Scan the records beneath this line for the line holding "Obligations.FailingCommandChangesOnlyErrAndSticky := by" and the line holding "result code -/", then transcribe exactly those two and all lines between.

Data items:
[Start of Attachment]

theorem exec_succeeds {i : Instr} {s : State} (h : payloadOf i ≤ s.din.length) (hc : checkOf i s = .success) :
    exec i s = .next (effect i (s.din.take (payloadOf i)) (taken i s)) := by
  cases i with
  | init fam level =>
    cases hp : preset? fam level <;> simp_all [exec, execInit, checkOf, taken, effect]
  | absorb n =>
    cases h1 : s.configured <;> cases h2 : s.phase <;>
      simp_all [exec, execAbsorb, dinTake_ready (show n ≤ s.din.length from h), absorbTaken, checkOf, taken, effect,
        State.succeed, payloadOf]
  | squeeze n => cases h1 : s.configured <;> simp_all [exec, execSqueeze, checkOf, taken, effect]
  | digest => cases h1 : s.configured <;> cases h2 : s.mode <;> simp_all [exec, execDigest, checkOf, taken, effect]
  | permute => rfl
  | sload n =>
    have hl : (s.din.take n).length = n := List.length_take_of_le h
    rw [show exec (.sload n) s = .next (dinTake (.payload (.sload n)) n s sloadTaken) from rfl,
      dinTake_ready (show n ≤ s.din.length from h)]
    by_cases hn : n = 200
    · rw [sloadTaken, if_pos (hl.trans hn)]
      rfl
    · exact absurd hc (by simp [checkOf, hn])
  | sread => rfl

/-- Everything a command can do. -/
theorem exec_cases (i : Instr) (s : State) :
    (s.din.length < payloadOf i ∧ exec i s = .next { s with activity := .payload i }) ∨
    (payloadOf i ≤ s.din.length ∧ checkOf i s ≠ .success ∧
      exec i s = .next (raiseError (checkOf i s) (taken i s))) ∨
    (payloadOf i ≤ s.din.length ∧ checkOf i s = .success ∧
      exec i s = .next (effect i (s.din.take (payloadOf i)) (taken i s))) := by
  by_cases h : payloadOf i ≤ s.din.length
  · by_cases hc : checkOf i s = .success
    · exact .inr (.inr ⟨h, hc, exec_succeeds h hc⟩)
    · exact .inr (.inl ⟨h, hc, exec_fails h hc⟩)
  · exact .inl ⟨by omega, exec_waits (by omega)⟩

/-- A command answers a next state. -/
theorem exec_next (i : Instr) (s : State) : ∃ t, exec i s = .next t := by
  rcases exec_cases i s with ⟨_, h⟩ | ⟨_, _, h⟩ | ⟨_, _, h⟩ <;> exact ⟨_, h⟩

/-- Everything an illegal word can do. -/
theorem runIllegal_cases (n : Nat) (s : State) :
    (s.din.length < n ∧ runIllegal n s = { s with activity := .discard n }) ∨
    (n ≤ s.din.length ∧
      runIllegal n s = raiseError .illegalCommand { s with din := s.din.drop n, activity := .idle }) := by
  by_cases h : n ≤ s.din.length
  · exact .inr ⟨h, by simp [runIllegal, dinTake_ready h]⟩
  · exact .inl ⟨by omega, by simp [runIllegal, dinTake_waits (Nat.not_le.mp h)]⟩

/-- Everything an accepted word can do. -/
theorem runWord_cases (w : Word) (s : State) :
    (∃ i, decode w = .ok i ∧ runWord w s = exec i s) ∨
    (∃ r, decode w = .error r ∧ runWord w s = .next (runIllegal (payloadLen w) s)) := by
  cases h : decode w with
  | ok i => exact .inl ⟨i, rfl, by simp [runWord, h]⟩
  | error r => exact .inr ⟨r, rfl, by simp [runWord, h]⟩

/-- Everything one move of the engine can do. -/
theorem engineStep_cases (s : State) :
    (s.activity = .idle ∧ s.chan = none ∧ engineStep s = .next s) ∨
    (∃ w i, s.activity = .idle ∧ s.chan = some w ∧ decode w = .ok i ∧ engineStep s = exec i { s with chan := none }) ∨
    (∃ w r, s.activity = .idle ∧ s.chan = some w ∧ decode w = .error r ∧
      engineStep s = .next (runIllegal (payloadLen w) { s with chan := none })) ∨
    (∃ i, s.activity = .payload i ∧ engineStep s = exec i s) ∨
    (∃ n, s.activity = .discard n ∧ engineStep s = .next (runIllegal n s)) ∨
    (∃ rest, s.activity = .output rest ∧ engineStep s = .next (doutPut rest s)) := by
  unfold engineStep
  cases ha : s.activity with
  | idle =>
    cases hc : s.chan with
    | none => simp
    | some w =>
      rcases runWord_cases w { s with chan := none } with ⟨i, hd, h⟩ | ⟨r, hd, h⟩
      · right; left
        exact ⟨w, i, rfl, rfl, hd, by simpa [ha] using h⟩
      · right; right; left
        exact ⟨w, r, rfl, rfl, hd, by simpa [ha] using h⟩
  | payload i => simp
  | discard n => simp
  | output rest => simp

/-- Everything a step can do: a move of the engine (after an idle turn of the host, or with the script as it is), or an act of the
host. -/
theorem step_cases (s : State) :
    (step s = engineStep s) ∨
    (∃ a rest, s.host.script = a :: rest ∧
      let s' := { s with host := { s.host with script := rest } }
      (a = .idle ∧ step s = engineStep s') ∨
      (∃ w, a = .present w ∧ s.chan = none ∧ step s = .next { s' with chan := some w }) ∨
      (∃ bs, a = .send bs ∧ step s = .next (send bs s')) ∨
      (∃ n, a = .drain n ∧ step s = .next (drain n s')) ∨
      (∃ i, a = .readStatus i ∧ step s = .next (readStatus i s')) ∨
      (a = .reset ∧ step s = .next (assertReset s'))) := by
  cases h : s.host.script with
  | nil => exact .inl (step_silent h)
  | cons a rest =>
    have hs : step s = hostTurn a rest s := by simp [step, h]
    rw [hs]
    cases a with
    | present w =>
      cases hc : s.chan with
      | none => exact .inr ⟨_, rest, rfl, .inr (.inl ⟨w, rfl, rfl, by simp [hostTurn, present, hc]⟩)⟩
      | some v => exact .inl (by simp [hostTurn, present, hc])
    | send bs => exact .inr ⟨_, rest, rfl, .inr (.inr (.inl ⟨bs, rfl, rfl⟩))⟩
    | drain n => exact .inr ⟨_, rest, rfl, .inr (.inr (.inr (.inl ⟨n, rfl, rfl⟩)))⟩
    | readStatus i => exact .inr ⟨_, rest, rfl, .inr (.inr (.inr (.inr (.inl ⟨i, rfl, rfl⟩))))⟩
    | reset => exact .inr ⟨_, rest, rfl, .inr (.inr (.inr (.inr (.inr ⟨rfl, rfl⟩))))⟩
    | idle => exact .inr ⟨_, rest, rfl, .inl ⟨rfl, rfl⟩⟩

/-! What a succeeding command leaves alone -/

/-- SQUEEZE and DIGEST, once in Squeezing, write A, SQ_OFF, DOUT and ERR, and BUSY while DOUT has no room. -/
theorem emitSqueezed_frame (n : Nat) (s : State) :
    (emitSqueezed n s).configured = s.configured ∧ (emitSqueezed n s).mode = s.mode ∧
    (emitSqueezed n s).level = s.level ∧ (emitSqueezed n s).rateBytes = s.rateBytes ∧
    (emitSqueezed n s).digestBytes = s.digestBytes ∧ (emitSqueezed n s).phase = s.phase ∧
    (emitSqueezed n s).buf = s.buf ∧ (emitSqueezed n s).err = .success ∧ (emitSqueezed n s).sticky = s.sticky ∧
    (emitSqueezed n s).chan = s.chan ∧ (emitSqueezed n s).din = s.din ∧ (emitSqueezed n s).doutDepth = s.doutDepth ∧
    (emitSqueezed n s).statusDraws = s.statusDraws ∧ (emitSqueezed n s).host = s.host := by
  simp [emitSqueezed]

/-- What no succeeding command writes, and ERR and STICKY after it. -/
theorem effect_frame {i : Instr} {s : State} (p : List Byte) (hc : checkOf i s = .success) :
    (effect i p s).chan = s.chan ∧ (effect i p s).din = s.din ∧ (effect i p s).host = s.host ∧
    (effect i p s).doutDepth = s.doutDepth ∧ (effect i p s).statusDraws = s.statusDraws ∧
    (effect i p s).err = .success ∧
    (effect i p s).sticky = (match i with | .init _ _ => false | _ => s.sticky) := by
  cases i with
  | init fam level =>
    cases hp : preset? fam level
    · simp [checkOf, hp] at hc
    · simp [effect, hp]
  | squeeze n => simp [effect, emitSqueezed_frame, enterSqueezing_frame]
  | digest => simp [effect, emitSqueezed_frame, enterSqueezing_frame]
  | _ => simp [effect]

[End of Attachment]
[Start of Attachment]

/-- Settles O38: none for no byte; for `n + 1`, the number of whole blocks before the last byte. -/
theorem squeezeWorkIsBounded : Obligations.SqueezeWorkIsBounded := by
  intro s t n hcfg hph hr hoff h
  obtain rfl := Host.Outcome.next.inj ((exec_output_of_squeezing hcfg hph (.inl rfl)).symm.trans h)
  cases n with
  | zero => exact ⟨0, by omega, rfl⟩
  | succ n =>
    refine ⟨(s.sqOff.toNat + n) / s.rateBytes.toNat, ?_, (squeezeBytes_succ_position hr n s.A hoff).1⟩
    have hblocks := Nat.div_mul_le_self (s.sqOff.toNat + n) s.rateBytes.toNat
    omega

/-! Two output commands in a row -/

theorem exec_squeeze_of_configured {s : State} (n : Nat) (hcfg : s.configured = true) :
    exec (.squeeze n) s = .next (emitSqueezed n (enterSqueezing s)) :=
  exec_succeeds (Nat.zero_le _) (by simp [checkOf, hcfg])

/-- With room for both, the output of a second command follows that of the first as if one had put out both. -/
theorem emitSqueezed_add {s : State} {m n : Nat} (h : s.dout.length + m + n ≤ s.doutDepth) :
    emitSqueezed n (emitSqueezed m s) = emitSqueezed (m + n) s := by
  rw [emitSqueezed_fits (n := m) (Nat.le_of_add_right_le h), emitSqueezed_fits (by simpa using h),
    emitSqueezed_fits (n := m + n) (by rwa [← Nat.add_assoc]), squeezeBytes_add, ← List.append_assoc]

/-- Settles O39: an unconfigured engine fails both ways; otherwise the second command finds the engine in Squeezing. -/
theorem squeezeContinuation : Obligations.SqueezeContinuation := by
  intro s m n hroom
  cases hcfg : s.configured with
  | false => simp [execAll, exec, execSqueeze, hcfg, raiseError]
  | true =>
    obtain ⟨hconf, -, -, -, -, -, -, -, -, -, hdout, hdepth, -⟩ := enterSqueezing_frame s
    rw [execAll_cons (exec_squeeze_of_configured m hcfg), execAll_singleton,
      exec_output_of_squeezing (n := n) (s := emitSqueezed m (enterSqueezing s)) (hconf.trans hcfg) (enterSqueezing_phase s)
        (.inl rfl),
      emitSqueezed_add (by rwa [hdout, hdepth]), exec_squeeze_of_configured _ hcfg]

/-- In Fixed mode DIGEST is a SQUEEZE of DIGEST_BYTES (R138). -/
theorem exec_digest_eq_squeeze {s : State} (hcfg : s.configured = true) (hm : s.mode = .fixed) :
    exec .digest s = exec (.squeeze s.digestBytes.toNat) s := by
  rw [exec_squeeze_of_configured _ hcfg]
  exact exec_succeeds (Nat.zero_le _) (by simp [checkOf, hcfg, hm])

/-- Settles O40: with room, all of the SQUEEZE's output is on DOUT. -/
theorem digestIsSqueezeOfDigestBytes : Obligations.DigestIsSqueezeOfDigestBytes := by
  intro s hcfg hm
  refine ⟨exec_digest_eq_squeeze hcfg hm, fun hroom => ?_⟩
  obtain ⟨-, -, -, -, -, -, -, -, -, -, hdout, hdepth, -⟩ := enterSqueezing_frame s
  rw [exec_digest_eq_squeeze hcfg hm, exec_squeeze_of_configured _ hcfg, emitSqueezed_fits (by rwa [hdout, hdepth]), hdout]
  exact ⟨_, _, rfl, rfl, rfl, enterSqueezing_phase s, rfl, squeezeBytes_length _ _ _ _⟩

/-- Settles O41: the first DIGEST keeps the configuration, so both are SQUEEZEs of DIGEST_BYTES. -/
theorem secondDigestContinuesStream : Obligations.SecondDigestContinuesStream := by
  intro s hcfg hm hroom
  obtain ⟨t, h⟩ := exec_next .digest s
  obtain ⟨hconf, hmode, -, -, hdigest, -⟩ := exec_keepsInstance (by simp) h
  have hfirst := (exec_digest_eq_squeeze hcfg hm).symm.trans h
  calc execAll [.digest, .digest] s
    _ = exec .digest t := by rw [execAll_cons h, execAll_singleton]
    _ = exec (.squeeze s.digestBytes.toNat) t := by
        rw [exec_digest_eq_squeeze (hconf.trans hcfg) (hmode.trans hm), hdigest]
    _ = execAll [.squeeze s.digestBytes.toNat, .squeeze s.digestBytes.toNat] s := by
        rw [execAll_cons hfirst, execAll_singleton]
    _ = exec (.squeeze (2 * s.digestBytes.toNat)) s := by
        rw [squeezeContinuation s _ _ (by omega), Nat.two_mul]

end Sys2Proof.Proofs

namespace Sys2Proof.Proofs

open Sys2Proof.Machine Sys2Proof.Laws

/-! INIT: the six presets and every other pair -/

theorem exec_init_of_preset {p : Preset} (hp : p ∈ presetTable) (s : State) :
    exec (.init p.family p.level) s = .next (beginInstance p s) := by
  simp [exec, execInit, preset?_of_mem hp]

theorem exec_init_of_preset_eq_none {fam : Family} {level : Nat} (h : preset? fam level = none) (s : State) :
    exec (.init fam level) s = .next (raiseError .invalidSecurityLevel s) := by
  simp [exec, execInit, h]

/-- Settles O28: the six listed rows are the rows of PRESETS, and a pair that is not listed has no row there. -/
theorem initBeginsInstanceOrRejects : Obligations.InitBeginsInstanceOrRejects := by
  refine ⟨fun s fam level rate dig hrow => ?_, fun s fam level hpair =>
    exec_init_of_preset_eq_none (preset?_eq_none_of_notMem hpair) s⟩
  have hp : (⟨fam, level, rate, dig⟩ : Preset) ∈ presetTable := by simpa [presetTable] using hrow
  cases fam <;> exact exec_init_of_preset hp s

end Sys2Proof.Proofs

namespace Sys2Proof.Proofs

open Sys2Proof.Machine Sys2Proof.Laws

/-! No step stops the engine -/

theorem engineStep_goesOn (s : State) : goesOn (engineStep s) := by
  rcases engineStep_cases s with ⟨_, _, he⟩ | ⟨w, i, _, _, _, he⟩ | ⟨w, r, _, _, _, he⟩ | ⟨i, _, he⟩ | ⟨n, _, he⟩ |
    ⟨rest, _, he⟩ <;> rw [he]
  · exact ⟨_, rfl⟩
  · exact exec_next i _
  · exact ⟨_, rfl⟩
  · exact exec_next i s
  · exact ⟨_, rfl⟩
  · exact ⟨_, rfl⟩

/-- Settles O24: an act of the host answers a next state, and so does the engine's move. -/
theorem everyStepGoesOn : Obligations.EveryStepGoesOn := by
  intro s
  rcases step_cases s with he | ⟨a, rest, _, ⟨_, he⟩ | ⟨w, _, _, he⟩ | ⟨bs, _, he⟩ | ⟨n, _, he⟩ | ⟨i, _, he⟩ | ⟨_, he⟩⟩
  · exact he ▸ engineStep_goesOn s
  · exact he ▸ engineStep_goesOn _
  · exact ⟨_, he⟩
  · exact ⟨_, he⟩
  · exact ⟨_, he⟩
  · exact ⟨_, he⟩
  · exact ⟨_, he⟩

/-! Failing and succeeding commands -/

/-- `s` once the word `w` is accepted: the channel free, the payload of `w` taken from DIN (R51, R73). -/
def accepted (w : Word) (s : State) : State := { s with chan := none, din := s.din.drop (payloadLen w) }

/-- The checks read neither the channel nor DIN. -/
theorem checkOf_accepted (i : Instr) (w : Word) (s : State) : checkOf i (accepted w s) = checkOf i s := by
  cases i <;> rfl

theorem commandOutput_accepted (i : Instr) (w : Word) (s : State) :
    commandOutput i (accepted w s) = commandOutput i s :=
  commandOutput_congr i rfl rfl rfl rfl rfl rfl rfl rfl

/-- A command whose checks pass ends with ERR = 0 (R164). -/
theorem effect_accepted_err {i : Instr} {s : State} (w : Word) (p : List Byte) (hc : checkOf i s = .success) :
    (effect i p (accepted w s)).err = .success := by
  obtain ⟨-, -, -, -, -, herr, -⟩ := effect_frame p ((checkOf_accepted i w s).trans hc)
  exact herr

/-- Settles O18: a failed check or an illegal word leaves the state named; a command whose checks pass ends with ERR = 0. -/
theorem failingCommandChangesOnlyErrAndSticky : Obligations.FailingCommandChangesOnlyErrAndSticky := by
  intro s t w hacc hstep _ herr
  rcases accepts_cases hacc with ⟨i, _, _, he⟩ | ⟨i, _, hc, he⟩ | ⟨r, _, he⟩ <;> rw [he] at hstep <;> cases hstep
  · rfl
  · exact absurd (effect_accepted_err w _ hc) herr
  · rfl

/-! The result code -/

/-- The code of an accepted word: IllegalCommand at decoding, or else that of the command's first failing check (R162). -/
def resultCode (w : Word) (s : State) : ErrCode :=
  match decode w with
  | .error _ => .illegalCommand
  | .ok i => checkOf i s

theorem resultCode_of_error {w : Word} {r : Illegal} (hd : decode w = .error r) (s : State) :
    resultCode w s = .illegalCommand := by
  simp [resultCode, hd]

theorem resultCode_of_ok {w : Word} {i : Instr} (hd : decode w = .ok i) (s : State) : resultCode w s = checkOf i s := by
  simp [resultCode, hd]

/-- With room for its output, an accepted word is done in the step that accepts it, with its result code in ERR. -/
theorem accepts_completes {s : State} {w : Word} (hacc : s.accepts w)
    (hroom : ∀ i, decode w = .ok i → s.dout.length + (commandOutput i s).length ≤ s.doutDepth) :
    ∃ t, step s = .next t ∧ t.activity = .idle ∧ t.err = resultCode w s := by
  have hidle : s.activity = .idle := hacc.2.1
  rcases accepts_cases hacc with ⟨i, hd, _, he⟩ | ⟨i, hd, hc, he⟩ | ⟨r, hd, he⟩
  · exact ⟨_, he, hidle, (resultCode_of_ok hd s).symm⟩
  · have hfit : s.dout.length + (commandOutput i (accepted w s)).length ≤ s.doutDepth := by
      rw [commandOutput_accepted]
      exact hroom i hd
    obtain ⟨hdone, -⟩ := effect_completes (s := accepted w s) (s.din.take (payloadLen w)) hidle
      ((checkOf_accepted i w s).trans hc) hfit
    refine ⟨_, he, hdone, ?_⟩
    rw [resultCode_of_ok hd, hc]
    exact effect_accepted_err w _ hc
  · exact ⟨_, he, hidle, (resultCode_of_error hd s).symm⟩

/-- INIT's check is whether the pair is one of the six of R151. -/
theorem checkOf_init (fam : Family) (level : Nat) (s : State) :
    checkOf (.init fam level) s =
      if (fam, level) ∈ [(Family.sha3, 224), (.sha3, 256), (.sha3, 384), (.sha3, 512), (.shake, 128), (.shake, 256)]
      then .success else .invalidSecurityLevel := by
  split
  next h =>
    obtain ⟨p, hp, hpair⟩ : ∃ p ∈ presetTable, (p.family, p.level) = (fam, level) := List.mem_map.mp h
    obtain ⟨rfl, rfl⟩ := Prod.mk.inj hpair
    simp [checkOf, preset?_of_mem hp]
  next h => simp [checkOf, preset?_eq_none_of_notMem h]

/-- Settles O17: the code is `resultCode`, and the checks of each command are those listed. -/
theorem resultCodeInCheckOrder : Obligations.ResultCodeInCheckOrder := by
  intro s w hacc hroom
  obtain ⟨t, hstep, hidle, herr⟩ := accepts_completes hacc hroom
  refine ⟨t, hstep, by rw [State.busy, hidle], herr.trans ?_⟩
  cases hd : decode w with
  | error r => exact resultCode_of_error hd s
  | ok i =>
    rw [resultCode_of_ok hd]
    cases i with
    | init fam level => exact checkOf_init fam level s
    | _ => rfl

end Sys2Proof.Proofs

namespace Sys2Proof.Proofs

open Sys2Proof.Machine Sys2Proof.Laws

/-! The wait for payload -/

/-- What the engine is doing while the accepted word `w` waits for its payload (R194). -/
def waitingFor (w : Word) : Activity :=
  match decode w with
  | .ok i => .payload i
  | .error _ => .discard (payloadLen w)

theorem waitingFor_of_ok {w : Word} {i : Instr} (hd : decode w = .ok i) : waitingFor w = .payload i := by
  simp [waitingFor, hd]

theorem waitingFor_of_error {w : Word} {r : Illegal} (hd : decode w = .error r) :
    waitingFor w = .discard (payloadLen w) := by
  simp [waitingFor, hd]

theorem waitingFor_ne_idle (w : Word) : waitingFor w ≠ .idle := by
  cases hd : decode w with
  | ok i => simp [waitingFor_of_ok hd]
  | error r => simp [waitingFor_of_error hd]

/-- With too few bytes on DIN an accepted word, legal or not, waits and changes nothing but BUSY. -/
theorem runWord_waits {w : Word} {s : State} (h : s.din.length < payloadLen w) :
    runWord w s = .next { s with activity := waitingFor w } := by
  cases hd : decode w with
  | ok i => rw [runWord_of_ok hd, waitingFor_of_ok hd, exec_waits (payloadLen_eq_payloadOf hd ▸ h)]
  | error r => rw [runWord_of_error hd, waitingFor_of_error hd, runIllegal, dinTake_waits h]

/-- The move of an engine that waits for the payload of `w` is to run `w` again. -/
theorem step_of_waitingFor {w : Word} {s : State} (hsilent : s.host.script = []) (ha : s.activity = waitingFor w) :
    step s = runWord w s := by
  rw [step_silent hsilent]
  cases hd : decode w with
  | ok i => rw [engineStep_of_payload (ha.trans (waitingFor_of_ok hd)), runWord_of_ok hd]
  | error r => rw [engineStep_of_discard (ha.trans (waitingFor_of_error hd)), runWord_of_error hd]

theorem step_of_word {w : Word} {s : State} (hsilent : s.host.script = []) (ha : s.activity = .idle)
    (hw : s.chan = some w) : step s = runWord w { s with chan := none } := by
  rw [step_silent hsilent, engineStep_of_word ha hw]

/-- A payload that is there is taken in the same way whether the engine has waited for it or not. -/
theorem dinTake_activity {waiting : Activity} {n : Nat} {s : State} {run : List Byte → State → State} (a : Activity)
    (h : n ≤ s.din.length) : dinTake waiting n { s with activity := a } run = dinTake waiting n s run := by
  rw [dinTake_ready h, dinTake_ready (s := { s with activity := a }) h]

[End of Attachment]

• Answer space:
theorem failingCommandChangesOnlyErrAndSticky : Obligations.FailingCommandChangesOnlyErrAndSticky := by
  intro s t w hacc hstep _ herr
  rcases accepts_cases hacc with ⟨i, _, _, he⟩ | ⟨i, _, hc, he⟩ | ⟨r, _, he⟩ <;> rw [he] at hstep <;> cases hstep
  · rfl
  · exact absurd (effect_accepted_err w _ hc) herr
  · rfl

/-! The result code -/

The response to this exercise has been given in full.